● **What the task asks**
Set down, please, exactly the lines below that run from the line with "PWR_ACK = 0. -/" to the line with "def State.idle (s", both lines included.

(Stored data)
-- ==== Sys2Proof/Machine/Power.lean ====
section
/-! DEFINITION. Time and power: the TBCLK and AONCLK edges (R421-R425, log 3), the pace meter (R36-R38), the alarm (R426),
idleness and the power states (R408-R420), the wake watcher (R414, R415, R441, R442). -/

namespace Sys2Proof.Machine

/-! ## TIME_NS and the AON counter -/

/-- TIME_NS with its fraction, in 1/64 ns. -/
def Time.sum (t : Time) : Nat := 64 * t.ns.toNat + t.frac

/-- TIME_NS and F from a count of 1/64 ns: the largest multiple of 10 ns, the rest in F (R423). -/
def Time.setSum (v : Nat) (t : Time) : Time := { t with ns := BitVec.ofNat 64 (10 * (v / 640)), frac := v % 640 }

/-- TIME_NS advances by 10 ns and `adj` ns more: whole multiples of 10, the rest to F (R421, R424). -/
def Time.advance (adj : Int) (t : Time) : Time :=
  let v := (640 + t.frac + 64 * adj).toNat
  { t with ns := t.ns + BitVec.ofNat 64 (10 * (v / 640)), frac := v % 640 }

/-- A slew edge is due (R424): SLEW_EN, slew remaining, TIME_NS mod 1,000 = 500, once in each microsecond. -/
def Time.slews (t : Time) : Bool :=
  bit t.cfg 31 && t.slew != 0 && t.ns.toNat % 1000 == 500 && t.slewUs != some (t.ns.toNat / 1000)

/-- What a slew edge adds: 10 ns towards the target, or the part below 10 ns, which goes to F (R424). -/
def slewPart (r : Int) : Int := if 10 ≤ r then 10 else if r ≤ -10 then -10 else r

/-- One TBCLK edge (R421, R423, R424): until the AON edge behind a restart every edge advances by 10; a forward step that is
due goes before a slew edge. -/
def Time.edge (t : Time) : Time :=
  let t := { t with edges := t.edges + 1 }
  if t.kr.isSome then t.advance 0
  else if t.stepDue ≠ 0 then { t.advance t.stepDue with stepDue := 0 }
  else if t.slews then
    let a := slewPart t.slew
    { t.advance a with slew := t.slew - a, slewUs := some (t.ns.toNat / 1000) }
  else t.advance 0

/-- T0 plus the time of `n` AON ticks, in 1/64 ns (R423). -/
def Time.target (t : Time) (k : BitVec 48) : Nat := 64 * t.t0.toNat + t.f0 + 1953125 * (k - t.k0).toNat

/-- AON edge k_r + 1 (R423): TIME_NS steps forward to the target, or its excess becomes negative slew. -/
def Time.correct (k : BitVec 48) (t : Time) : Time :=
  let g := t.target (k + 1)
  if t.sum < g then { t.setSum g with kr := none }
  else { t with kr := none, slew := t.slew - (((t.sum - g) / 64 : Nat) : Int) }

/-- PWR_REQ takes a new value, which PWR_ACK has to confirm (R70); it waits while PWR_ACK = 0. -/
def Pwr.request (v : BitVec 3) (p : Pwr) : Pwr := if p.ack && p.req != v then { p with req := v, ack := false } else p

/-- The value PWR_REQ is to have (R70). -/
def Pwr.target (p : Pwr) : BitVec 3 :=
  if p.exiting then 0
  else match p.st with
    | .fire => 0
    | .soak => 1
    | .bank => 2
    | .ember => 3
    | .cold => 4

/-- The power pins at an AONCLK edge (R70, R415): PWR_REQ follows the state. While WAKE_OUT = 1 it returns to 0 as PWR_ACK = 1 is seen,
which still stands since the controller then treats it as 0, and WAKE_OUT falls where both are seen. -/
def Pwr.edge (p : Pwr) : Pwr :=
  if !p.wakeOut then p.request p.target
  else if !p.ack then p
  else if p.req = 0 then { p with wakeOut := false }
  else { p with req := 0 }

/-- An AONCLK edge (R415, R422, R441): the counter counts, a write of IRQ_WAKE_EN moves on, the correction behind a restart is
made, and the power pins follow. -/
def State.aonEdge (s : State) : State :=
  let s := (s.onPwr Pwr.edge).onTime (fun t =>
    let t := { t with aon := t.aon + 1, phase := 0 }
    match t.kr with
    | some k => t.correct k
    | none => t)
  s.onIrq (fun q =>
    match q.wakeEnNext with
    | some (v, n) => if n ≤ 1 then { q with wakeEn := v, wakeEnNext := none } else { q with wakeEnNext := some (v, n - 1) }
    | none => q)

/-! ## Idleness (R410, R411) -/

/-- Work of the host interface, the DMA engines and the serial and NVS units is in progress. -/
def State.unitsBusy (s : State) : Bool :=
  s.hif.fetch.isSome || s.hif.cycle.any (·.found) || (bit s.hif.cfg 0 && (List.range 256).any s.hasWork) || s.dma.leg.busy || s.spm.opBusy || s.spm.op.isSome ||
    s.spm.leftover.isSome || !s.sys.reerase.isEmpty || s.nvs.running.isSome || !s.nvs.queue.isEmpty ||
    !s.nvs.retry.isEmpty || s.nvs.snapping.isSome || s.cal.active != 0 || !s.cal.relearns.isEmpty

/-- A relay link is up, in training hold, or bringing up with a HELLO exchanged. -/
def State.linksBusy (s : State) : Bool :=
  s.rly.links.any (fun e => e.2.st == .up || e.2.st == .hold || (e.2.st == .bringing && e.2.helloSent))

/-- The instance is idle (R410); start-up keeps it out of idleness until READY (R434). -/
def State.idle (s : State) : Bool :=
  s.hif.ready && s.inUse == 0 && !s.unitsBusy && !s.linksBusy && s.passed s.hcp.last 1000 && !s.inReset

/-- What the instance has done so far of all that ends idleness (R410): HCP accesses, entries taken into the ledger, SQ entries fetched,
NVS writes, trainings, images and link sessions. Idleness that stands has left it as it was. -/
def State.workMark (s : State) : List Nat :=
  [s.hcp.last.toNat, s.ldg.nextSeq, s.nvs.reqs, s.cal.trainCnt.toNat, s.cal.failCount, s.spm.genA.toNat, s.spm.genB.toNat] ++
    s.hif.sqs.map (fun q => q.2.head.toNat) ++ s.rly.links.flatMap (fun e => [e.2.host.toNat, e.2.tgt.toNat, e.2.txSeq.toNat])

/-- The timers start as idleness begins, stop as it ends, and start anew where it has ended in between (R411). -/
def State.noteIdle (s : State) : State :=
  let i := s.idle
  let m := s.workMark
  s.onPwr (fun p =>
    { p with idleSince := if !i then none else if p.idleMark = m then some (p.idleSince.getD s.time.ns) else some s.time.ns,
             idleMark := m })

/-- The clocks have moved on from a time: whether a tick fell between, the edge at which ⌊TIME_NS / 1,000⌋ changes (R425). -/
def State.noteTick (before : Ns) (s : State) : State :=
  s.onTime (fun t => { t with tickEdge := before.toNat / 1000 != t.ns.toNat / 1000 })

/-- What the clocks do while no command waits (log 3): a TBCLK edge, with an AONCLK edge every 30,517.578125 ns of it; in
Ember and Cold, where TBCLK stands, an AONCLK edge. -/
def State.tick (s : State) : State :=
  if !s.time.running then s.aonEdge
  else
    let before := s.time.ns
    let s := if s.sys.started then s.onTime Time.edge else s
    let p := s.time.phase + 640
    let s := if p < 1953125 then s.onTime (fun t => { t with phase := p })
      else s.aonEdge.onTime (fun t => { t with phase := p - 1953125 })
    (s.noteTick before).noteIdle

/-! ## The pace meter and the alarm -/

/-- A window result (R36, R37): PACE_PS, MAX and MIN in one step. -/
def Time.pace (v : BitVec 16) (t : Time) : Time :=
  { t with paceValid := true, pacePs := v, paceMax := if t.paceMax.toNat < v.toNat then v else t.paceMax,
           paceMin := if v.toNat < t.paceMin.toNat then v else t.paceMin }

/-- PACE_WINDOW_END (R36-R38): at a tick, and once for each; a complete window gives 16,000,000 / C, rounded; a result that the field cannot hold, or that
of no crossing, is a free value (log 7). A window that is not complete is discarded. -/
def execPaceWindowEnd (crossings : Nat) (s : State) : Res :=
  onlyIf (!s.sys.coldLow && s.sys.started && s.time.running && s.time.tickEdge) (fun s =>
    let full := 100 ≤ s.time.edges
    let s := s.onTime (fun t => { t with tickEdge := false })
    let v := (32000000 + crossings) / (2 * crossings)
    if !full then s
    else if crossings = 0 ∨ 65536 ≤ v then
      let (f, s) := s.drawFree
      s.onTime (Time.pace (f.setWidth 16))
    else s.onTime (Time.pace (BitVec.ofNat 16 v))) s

* * *

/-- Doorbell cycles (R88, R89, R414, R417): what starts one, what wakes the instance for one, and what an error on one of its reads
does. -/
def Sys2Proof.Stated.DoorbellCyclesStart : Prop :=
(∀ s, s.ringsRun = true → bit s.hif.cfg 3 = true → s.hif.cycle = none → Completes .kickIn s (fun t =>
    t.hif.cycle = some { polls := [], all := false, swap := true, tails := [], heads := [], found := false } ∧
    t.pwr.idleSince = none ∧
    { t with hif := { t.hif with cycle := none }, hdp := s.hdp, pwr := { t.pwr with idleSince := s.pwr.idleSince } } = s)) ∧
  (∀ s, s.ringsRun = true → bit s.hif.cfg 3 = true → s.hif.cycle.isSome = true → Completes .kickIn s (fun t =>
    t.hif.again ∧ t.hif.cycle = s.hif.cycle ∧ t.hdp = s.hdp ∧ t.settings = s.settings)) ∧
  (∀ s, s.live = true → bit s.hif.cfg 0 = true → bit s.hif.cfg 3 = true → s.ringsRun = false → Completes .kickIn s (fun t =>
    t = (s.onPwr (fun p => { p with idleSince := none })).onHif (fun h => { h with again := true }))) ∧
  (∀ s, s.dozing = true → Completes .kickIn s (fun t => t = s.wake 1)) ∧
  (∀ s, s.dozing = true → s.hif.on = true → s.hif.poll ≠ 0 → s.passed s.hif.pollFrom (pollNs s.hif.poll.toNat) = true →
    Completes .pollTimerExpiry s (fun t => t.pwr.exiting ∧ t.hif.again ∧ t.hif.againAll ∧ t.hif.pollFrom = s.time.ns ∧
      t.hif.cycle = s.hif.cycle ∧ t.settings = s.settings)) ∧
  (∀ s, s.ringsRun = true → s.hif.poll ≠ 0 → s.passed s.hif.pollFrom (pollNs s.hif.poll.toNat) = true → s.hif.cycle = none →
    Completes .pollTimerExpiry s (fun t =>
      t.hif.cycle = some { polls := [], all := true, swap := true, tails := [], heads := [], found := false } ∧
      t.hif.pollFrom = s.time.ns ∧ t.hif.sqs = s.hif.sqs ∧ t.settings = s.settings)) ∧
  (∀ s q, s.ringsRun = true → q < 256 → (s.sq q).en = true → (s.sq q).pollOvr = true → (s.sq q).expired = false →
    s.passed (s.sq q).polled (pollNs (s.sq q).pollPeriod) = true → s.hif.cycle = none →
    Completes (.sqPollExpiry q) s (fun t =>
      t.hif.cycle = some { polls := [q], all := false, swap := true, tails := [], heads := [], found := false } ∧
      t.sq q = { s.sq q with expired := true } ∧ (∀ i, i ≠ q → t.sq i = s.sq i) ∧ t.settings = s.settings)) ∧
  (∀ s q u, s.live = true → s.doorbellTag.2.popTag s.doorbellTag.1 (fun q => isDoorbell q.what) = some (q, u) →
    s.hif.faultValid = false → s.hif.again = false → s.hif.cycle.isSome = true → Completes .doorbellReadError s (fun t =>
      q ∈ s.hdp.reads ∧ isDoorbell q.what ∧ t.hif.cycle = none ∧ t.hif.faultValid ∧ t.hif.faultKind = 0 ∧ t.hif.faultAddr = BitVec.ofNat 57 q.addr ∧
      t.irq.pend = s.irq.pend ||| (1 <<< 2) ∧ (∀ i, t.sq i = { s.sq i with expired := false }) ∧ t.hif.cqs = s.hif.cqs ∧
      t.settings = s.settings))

● **Expected output**
/-- PWR_REQ takes a new value, which PWR_ACK has to confirm (R70); it waits while PWR_ACK = 0. -/
def Pwr.request (v : BitVec 3) (p : Pwr) : Pwr := if p.ack && p.req != v then { p with req := v, ack := false } else p

/-- The value PWR_REQ is to have (R70). -/
def Pwr.target (p : Pwr) : BitVec 3 :=
  if p.exiting then 0
  else match p.st with
    | .fire => 0
    | .soak => 1
    | .bank => 2
    | .ember => 3
    | .cold => 4

/-- The power pins at an AONCLK edge (R70, R415): PWR_REQ follows the state. While WAKE_OUT = 1 it returns to 0 as PWR_ACK = 1 is seen,
which still stands since the controller then treats it as 0, and WAKE_OUT falls where both are seen. -/
def Pwr.edge (p : Pwr) : Pwr :=
  if !p.wakeOut then p.request p.target
  else if !p.ack then p
  else if p.req = 0 then { p with wakeOut := false }
  else { p with req := 0 }

/-- An AONCLK edge (R415, R422, R441): the counter counts, a write of IRQ_WAKE_EN moves on, the correction behind a restart is
made, and the power pins follow. -/
def State.aonEdge (s : State) : State :=
  let s := (s.onPwr Pwr.edge).onTime (fun t =>
    let t := { t with aon := t.aon + 1, phase := 0 }
    match t.kr with
    | some k => t.correct k
    | none => t)
  s.onIrq (fun q =>
    match q.wakeEnNext with
    | some (v, n) => if n ≤ 1 then { q with wakeEn := v, wakeEnNext := none } else { q with wakeEnNext := some (v, n - 1) }
    | none => q)

/-! ## Idleness (R410, R411) -/

/-- Work of the host interface, the DMA engines and the serial and NVS units is in progress. -/
def State.unitsBusy (s : State) : Bool :=
  s.hif.fetch.isSome || s.hif.cycle.any (·.found) || (bit s.hif.cfg 0 && (List.range 256).any s.hasWork) || s.dma.leg.busy || s.spm.opBusy || s.spm.op.isSome ||
    s.spm.leftover.isSome || !s.sys.reerase.isEmpty || s.nvs.running.isSome || !s.nvs.queue.isEmpty ||
    !s.nvs.retry.isEmpty || s.nvs.snapping.isSome || s.cal.active != 0 || !s.cal.relearns.isEmpty

/-- A relay link is up, in training hold, or bringing up with a HELLO exchanged. -/
def State.linksBusy (s : State) : Bool :=
  s.rly.links.any (fun e => e.2.st == .up || e.2.st == .hold || (e.2.st == .bringing && e.2.helloSent))

/-- The instance is idle (R410); start-up keeps it out of idleness until READY (R434). -/
def State.idle (s : State) : Bool :=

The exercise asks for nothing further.